Hi
I have around 85 gene sequences in individual fasta files. I'd like to rename each file with their header name containing the gene name in [gene=]. For each header, I only want what is in-between the brackets. I'm trying to do this through linux commands.
in fasta file input
>lcl|NC_018552.1_cds_YP_006666009.1_1 [gene=rps12] [locus_tag=C329_pgp044] [db_xref=GeneID:13540299] [protein=ribosomal protein S12] [exception=trans-splicing] [protein_id=YP_006666009.1] [location=complement(join(100912..100937,101474..101705,72928..73041))] [gbkey=CDS]
ATGCCAACTATTAAACAACTTATTAGAAATACAAGACAGCCAATCAGAAATGTCACGAAATCCCCCGCTC
>lcl|NC_018552.1_cds_YP_006666010.1_2 [gene=psbA] [locus_tag=C329_pgp089] [db_xref=GeneID:13540179] [protein=photosystem II protein D1] [protein_id=YP_006666010.1] [location=complement(565..1626)] [gbkey=CDS]

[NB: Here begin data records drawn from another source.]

-- ==== Sys2Proof/Machine/Operands.lean ====
section
/-! DEFINITION. Operand forms that several families share: temperature readings chosen by a parameter, the chemistry
thresholds of the charger, battery units and source limits. -/

namespace Sys2Proof.Machine

/-! ### Temperatures (R303, R305) -/

/-- The reading of sensor `i`, 0.1 degC; `none`: no valid reading (R305). -/
def sensorTemp (i : Nat) (s : State) : Option Int :=
  let x := vgetD {} s.therm.sens i
  if x.broken then none else x.c10

/-- The hottest valid die sensor. -/
def hottestDie (s : State) : Option Int :=
  [0, 1, 2, 3].foldl (fun a i =>
    match a, sensorTemp i s with
    | none, b => b
    | some x, none => some x
    | some x, some y => some (max x y)) none

/-- The temperature that a TSNS choice names: 0 to 7 for TSNS0 to TSNS7, 0xFF the hottest die sensor (R112, R142). -/
def tempOf (choice : Nat) (s : State) : Option Int :=
  if choice = 0xFF then hottestDie s else sensorTemp (4 + choice) s

/-- The battery temperature: CHG.TSNS (R142, R237). -/
def batTemp (s : State) : Option Int := tempOf (pn Pid.CHG_TSNS s) s

/-! ### Battery thresholds (R134, R157, R271) -/

/-- CHG.CHEM is VRLA. -/
def vrla (s : State) : Bool := pn Pid.CHG_CHEM s == 1
/-- CHG.CELLS. -/
def cells (s : State) : Nat := pn Pid.CHG_CELLS s

/-- A per-cell threshold: the parameter, or the chemistry default when it is 0 (R134). -/
def perCell (id lfp vr : Nat) (s : State) : Nat :=
  let v := pn id s
  if v ≠ 0 then v else if vrla s then vr else lfp

/-- V_TRK per cell, mV. -/
def vTrk (s : State) : Nat := perCell Pid.CHG_V_TRK 2000 1750 s
/-- V_PRE per cell, mV. -/
def vPre (s : State) : Nat := perCell Pid.CHG_V_PRE 2800 2000 s
/-- V_RECHG per cell, mV: LFP only. -/
def vRechg (s : State) : Nat := perCell Pid.CHG_V_RECHG 3350 0 s
/-- V_CV per cell, mV. -/
def vCv (s : State) : Nat := perCell Pid.CHG_V_CV 3550 2400 s
/-- V_FLOAT per cell at 25 degC, mV: VRLA only. -/
def vFloat (s : State) : Nat := perCell Pid.CHG_V_FLOAT 0 2270 s
/-- V_OV per cell, mV. -/
def vOv (s : State) : Nat := perCell Pid.CHG_V_OV 3750 2500 s
/-- V_PRESENT per cell, mV. -/
def vPresent (s : State) : Nat := perCell Pid.CHG_V_PRESENT 1000 1000 s
/-- V_HYST per cell, mV. -/
def vHyst (s : State) : Nat := perCell Pid.CHG_V_HYST 50 30 s
/-- EST.V_CUT per cell, mV (R271). -/
def vCut (s : State) : Nat := perCell Pid.EST_V_CUT 2500 1750 s

/-- The charge temperature limits (R143). -/
def chgTemps (s : State) : Int × Int := (pv Pid.CHG_T_CHG_MIN s, pv Pid.CHG_T_CHG_MAX s)

/-- The compensated float level of the pack at a temperature, mV (R142). -/
def floatLevel (t : Option Int) (s : State) : Nat :=
  let hi := pv Pid.CHG_TCOMP_TMAX s
  let tc := match t with
    | none => hi
    | some x => clampI (pv Pid.CHG_TCOMP_TMIN s) hi x
  let uv := (vFloat s : Int) * 1000 + tquot (pv Pid.CHG_TCOMP_UV_C s * (tc - 250)) 10
  (tquot (uv * cells s) 1000).toNat

/-! ### Battery charge -/

/-- EST.QFULL_MAH (R260, R271). -/
def qFullMah (s : State) : Nat := s.est.qFull.getD (pn Pid.CHG_CAP_MAH s)
/-- Q_FULL in mC (R234). -/
def qFullMc (s : State) : Nat := qFullMah s * 3600

/-! ### Sources (R109, R111, R123) -/

/-- The four sources by the codes of R113. -/
def srcAt (i : Fin 4) (s : State) : Source :=
  match i with
  | 0 => s.path.dca
  | 1 => s.path.dcb
  | 2 => s.path.usba
  | 3 => s.path.usbb

/-- Change a source. -/
def onSrc (i : Fin 4) (f : Source → Source) (s : State) : State :=
  s.onPath (fun q =>
    match i with
    | 0 => { q with dca := f q.dca }
    | 1 => { q with dcb := f q.dcb }
    | 2 => { q with usba := f q.usba }
    | 3 => { q with usbb := f q.usbb })

/-- A DC input as a source. -/
def dcSrc (d : Fin 2) : Fin 4 := ⟨d.val, by omega⟩
/-- The sink path of a USB port as a source. -/
def usbSrc (u : Fin 2) : Fin 4 := ⟨2 + u.val, by omega⟩
/-- A source is a DC input. -/
def isDc (i : Fin 4) : Bool := i.val < 2

/-- A port. -/
def pdPort (u : Fin 2) (s : State) : PdPort := if u.val = 0 then s.pd.a else s.pd.b

/-- V of R337: the contract voltage, or 5000 mV. -/
def sinkV (i : Fin 4) (s : State) : Nat :=
  let x := if i.val = 2 then s.pd.a else s.pd.b
  if x.pos = 0 then 5000 else x.mv

/-- A voltage lies within the inner window: entry (R109, R337). Before the image is loaded a DC input uses the window of
R108. -/
def winEnters (i : Fin 4) (mv : Nat) (s : State) : Bool :=
  if isDc i then
    if s.path.porSet then decide (9000 ≤ mv ∧ mv ≤ 75000)
    else
      let h := pn (Pid.SRC_DC_HYST_MV i.val) s
      decide (pn (Pid.SRC_DC_VMIN_MV i.val) s + h ≤ mv ∧ mv + h ≤ pn (Pid.SRC_DC_VMAX_MV i.val) s)
  else
    let v := sinkV i s
    decide (92 * v ≤ 100 * mv ∧ 100 * mv ≤ 108 * v)

/-- A voltage lies outside the outer window: exit (R109, R337). -/
def winLeaves (i : Fin 4) (mv : Nat) (s : State) : Bool :=
  if isDc i then
    if s.path.porSet then decide (mv < 9000 ∨ 75000 < mv)
    else decide (mv < pn (Pid.SRC_DC_VMIN_MV i.val) s ∨ pn (Pid.SRC_DC_VMAX_MV i.val) s < mv)
  else
    let v := sinkV i s
    decide (100 * mv < 90 * v ∨ 110 * v < 100 * mv)

/-- The SRCID code of a converter code of 8.0 mV steps (R111). -/
def srcidCode (c : BitVec 8) : Nat :=
  let mv := c.toNat * 8
  if mv < 100 then 0 else if mv < 315 then 1 else if mv < 555 then 2 else if mv < 795 then 3
  else if mv < 1055 then 4 else if mv < 1350 then 5 else if mv < 1750 then 6 else 7

/-- The limit of a class, mA (R111). -/
def classMa (c : Nat) : Nat := [2000, 5000, 10000, 15000, 20000, 30000, 40000, 2000].getD c 0

/-- The input limit of a DC input by R123. -/
def dcLimit (i : Fin 4) (s : State) : Nat :=
  let set := pn (Pid.SRC_DC_ILIM_MA i.val) s
  let c := (srcAt i s).cls
  if set ≠ 0 then set else if c = 0xFF then pn Pid.SRC_ILIM_UNKNOWN_MA s else classMa c

/-- The current of a DC input from the forward drop across its pair, uV: R112 over the declared path resistance at its temperature, mA;
`none` without a valid reading of that temperature. -/
def dropMa (i : Fin 4) (uv : Nat) (s : State) : Option Nat :=
  (tempOf (pn (Pid.SRC_DC_TSNS i.val) s) s).map (fun t =>
    rdivN (uv * 1000 * 10000000) (pn (Pid.SRC_DC_RPATH_UOHM i.val) s *
      (10000000 + (pn (Pid.SRC_DC_RPATH_TC i.val) s : Int) * (t - 250)).toNat))

/-- A path in forward regulation holds a drop of +15 mV (R107): its current is a lower bound (R112). -/
def regulating (uv : Nat) : Bool := uv ≤ 15000

/-- Note the current of a source path (R112): of a DC input from its drop, a free value where its temperature has no valid reading; of a
USB sink path from the port's sense. -/
def noteCurrent (i : Fin 4) (x : Sys2Proof.InputCurrent) (s : State) : State :=
  match x with
  | .sense ma => onSrc i (fun q => { q with iMa := ma, iLow := false }) s
  | .drop uv =>
    match dropMa i uv s with
    | some ma => onSrc i (fun q => { q with iMa := ma, iLow := regulating uv }) s
    | none => onSrc i (fun q => { q with iMa := (freeW s).toNat, iLow := regulating uv }) (takeFree s)

/-- The input limit in force: ramped (R121). -/
def limNow (i : Fin 4) (s : State) : Nat :=
  let x := srcAt i s
  rdivN (x.limMa * x.limitPct) 100

end Sys2Proof.Machine
end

ATGACTGCAATTTTAGAGAGACGCGAAAGCGAAAGCCTATGGGGTCGCTTCTGTAACTGGATAACTAGCA
in need fasta file output
>rps12
ATGCCAACTATTAAACAACTTATTAGAAATACAAGACAGCCAATCAGAAATGTCACGAAATCCCCCGCTC
>psbA
ATGACTGCAATTTTAGAGAGACGCGAAAGCGAAAGCCTATGGGGTCGCTTCTGTAACTGGATAACTAGCA
Can anyone help with this?
TIA
This type of question is among the most frequently asked on this forum. Searching through previous posts should give you several different options of doing this task.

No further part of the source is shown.